Да и мне самой уже было невмоготу всё время напрягать мозги, измышляя всё новые и новые «педагогические приёмы», которые на поверку очень часто были вопиюще антипедагогическими. И тогда… тогда наш отряд с треском развалится… Разлетится в прах, и произойдёт это вмиг. Значит, необходимо создавать стабильную структуру, на которой дисциплина и стремление к централизации будут держаться естественно, без нажима и репрессий. Если я опущусь (на радость Матроне и иже с ней) до «палочных» методов, это станет концом всех наших фантастических замыслов. Это уже было совершенно очевидно.
Но как это сделать?
Однако, как создать такую новую структуру – я пока плохо себе представляла. Самоуправление в нашем отряде было делом уже вполне обычным. Но командиры, конечно, очень полезные люди в отряде, пока мало пеклись о том, как они будут действовать в моё отсутствие, без постоянного надзора «государева ока».
Мне же хотелось добиться такого состояния, чтобы моё временное отсутствие в отряде не замечалось вовсе, «жизнь не прекращалась» – пусть пока хотя бы в организации уборок и дежурств.
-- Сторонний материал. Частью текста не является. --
-- ==== Sys2Proof/Config.lean ====
section
/-! DEFINITION. What an implementation fixes and the manual leaves open: the free values. No
constant here has a body, so a statement about one holds whatever it is. -/

namespace Sys2Proof

/-- A 64-bit value that the manual gives no number for: a draw of the CTR_DRBG (R95, R352, R553), and the others of
notes/assumptions/5.md. Applied to the machine's own counter of free values drawn, so that each may differ. -/
opaque Config.freeValue : Nat → BitVec 64

/-- A byte that stands for what is internal to the engine: the item at a line of the system region (R217, R242). -/
opaque Config.freeByte : Nat → BitVec 8

end Sys2Proof
end

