/-- The ash log (R467 to R469): the entries by slot, and the 16-entry input buffer, each entry with the cycle of its
event, in the order they are to be written. -/
structure AshLog where
  slots : Assoc LogEntry := []
  buf : List (Nat × LogEntry) := []
  deriving DecidableEq, Repr

end Sys2Proof.Machine
end

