/-- Physical groups; the last is the spare (R218). -/
def groupCount : Conf → Nat
  | .ihlan12 => 12 | .ihlan24 => 24 | .ihlan36 => 32

/-- The first program store group and the first system group of an endpoint (R216, R218). -/
def groupStarts : Conf → Nat × Nat
  | .ihlan12 => (8, 9) | .ihlan24 => (16, 20) | .ihlan36 => (24, 28)

/-- The use of a logical group. -/
def groupUse (p : Part) (g : Nat) : GroupUse :=
  let n := groupCount p.conf
  if n ≤ g + 1 then .none
  else if p.relay then
    if g = n - 2 then .system else if n ≤ g + 6 then .reduction else .transit
  else
    let (a, b) := groupStarts p.conf
    if g < a then .partition else if g < b then .program else .system

/-- A logical group is being copied into the spare: accesses to it wait (R223). -/
def groupMoves (m : Mach) (g : Nat) : Bool := m.run.kilnSt.copying.isSome && m.run.kilnSt.served == some g

/-- A group with a use is being copied into the spare. -/
def useMoves (p : Part) (m : Mach) (uses : List GroupUse) : Bool :=
  (List.range (groupCount p.conf)).any fun g => groupMoves m g && uses.contains (groupUse p g)

/-- A group of the context's partition is being copied into the spare. -/
def groupCopies (m : Mach) (c : Nat) : Bool := (ctxOf m c).groups.any (groupMoves m)

/-- The queue store, the reply cache or another item of the system region is being copied. -/
def systemCopies (p : Part) (m : Mach) : Bool := useMoves p m [.system]

/-- The transit pool or the transit buffers are being copied. -/
def transitCopies (p : Part) (m : Mach) : Bool := useMoves p m [if p.relay then .transit else .system]

/-- Each bit 64k is the sum modulo 2 of the 64 bits from it upward. -/
def foldParity (v : BitVec 4160) : BitVec 4160 := [32, 16, 8, 4, 2, 1].foldl (fun x s => x ^^^ (x >>> s)) v

/-- The 65 parity bits of a stream beat: of each 64 data bits in order, then of the sideband word (R544). -/
def beatParity (side : Word) (data : BitVec 4096) : BitVec 65 :=
  let v := foldParity (side ++ data)
  BitVec.ofNat 65 ((List.range 65).foldl (fun n k => n + (if v.getLsbD (64 * k) then 2 ^ k else 0)) 0)

end Sys2Proof.Machine
end

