/-- A SEM_ACQ that can be granted: its count is there and no earlier one waits (R387). -/
def acqDue (m : Mach) (r : Running) : Bool :=
  recOp r.line == 0x52 && decide (semCount r.line ≤ semOf m r.win (semIdx r.line)) &&
  !((runningOf m r.win).any fun x => recOp x.line == 0x52 && semIdx x.line == semIdx r.line &&
    decide (x.acc < r.acc))

/-- A due EVENT_WAIT completes. -/
def finishWait (m : Mach) (r : Running) : Mach := complete m r stDone

/-- A due SEM_ACQ subtracts its count and completes (R387). -/
def finishAcq (m : Mach) (r : Running) : Mach :=
  complete (setSem m r.win (semIdx r.line) (semOf m r.win (semIdx r.line) - semCount r.line)) r stDone

/-- Every waiter whose condition holds completes, earliest acceptance first; `n` bounds how many. -/
def releaseWaiters : Nat → Mach → Mach
  | 0, m => m
  | n + 1, m =>
    match m.cmd.running.find? fun r => waitDue m r || acqDue m r with
    | some r => releaseWaiters n (if recOp r.line = 0x51 then finishWait m r else finishAcq m r)
    | none => m

/-- Waiters released until none is due. -/
def release (m : Mach) : Mach := releaseWaiters m.cmd.running.length m

/-- EVT_VAL_WRITE (R536, R400). -/
def evtValWrite (src : Src) (v : Word) (p : Part) (m : Mach) : Mach :=
  gated p m src Reg.cmdEvtVal fun m =>
    release (setEvtCnt m (rdF p m Reg.cmdEvtIdx 11 0) (bitsOf v 27 0))

/-! ### Starting a command (R383, R395, R406) -/

/-- The head of a queue that is a command record, with its window. -/
def headEntry (m : Mach) (q : Nat) : Option Entry := (pqOf m q).head.head?

/-- The window may start commands: no FATAL, host not lost, hold empty, context neither faulted nor
in a save or a kill, and not in the zeroised levels (R395, R412, R425, R462, R463). -/
def windowMayStart (p : Part) (m : Mach) (w : Nat) : Bool :=
  engineUp m && mayStep m && !isFatal p m && !rdB p m Reg.glbFaultStat 2 && (holdOf m w).isEmpty &&
  (w == 8 || (!(ctxOf m w).faulted && (ctxOf m w).phase == 0))

/-- The start conditions of R383 on a checked record. -/
def startDue (m : Mach) (w : Nat) (l : Line) : Bool :=
  (!recFlag l 1 || decide (recWaitVal l ≤ evtOf m (recWaitEvt l))) &&
  (!recFlag l 0 || (runningOf m w).isEmpty) && decide ((runningOf m w).length < 32)

/-- The head of queue q can leave it: it fails a check, or can start. -/
def headDue (p : Part) (m : Mach) (q : Nat) : Bool :=
  match headEntry m q, winOfQueue m q with
  | some e, some w =>
    e.kind == .command && windowMayStart p m w &&
    ((checkRecord p m w e.line).isSome || startDue m w e.line)
  | _, _ => false

/-- The queue R406 serves: PQ4 first, then the resident with the most credit, ties to the lower
context. -/
def r406Pick (p : Part) (m : Mach) : Option Nat :=
  if headDue p m 4 then some 4
  else
    (residents m).foldl (fun best c =>
      let q := (ctxOf m c).slot
      if headDue p m q then
        match best with
        | none => some q
        | some b => match winOfQueue m b with
          | some d => if creditOf p m d < creditOf p m c then some q else some b
          | none => some q
      else best) none

/-- The head entry leaves its queue. -/
def popHead (m : Mach) (q w : Nat) : Mach :=
  let x := pqOf m q
  settleQueue (setPq m q { x with head := x.head.drop 1 }) q w

/-- The host memory a command reads when it starts: a descriptor, an image or a list (R389 and the
opcode's chapter); a command whose length another read decides reads its header first. -/
def firstRead (l : Line) : Option (Nat × Nat) :=
  match recOp l with
  | 0x10 | 0x11 | 0x12 | 0x13 | 0x30 | 0x31 | 0x32 => some (bytesOf l 16 23 % 2 ^ 42, 64)
  | 0x14 | 0x15 => some (bytesOf l 16 23 % 2 ^ 42, 64)
  | 0x20 => some (bytesOf l 16 23 % 2 ^ 42, 64 * bytesOf l 32 35)
  | 0x40 => some (bytesOf l 24 31 % 2 ^ 42, bytesOf l 32 35)
  | 0x41 => some (bytesOf l 16 23 % 2 ^ 42, 64 * (bytesOf l 24 27 + bytesOf l 28 31))
  | 0x48 => some (bytesOf l 32 39 % 2 ^ 42, 4 * bytesOf l 40 41)
  | 0x61 => if bytesOf l 24 31 % 2 ^ 42 = 0 then none else some (bytesOf l 24 31 % 2 ^ 42, 4096)
  | _ => none

/-- The management packets whose entries are still arriving when a flush of PQ4 is read are discarded when the last
of them arrives (R237). -/
def markFlushed (m : Mach) : Mach :=
  { m with net := { m.net with rx := m.net.rx.map fun x => if x.vc = 5 ∧ x.mgmt = true then { x with flushed := true } else x } }

/-- The log's entries h − c to h − 1, c = min(h, 2,048) (R471). -/
def snapshotEntries (m : Mach) (h : Nat) : List LogEntry :=
  (List.range (min h 2048)).map fun i => Assoc.get (0 : LogEntry) m.log.slots ((h - min h 2048 + i) % 2048)

/-- A checked head command starts (R383, R389). -/
def startCommand (p : Part) (m : Mach) (q w : Nat) (e : Entry) : Mach :=
  let m := popHead m q w
  let m := if recOp e.line = 0x68 ∧ bytesOf e.line 16 16 = 4 then markFlushed m else m
  let m := { m with cmd := { m.cmd with running :=
    m.cmd.running ++ [{ win := w, pq := q, acc := e.acc, hseq := e.hseq, line := e.line,
                          n := if recOp e.line = 0x21 then m.cmd.writeSeq else if recOp e.line = 0x78 then rdF p m Reg.logHead 31 0 else m.cmd.nextAcc,
                          wins := if w < 8 then xfWins p m w else [],
                          entries := if recOp e.line = 0x78 then snapshotEntries m (rdF p m Reg.logHead 31 0) else [] }] } }
  match firstRead e.line with
  | some (a, n) => startReads p m a n (.cmdRead e.acc)
  | none => m

/-- The head of queue q is checked, and completes at once or starts. -/
def serveHead (p : Part) (m : Mach) (q : Nat) : Mach :=
  match headEntry m q, winOfQueue m q with
  | some e, some w =>
    match checkRecord p m w e.line with
    | some st => completeLine (popHead m q w) w (unstarted p m w e.line) e.hseq st 0
    | none => startCommand p m q w e
  | _, _ => m

/-- COMMAND_START (R382, R383, R406). -/
def commandStart (q : Nat) (p : Part) (m : Mach) : Mach :=
  if r406Pick p m = some q then stepped (serveHead p m q) else m

/-! ### Completion rings (R392 to R396) -/

/-- The 28 bytes 4 to 31 of a completion record (R392). -/
def completionBytes (p : Part) (m : Mach) (ring : Nat) (c : Completion) : List Byte :=
  leBytes 4 c.hseq ++ leBytes 1 c.opcode ++ leBytes 1 c.status ++ leBytes 1 (if c.nanScore then 1 else 0)
    ++ leBytes 1 ring ++ leBytes 6 (c.step.getD (stepNow p m)) ++ leBytes 1 (c.attempt % 16) ++ [0]
    ++ leBytes 4 c.detail ++ leBytes 8 (timeNs m)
Была и ещё одна объективная трудность: в первые дни работы в детском доме я, своим немыслимо дотошным опекунством, приучила их к мысли, что они – единственный смысл и радость моей жизни, что я делаю свою работу и для себя тоже, для собственного удовольствия. То есть, на мою беду, в головах некоторых моих воспитанников сложилась некая матрица патологического поведения – они мне как бы позволяли ухаживать за собой.
Так оно, в некотором смысле, и было, как это ни кощунственно звучит по отношению к моим собственным детям. Мои долготерпеливые чада уже смирились, что я их «променяла» на детдомовских, но уже не сильно сердились на меня; более того, при первой же возможности приезжали в детский дом, благо, автобус ходил по удобному маршруту, прижились в отряде, по возможности, участвовали в наших отрядных делах. А то и советы мне давали – как сделать так, что «первый» всегда и везде был первым.
Им, и, правда, очень хотелось, что «наши дети» стали лучше всех. Однако «наши дети» пока крепко усвоили только одну мысль: Ольга Николаевна создана для них лично – чтобы быть их мамкой, нянькой и прочее… На поводу у них я, конечно, не шла, но всегда и во всём «во главу угла» ставила неизменный принцип: только бы «нашим детям» было хорошо.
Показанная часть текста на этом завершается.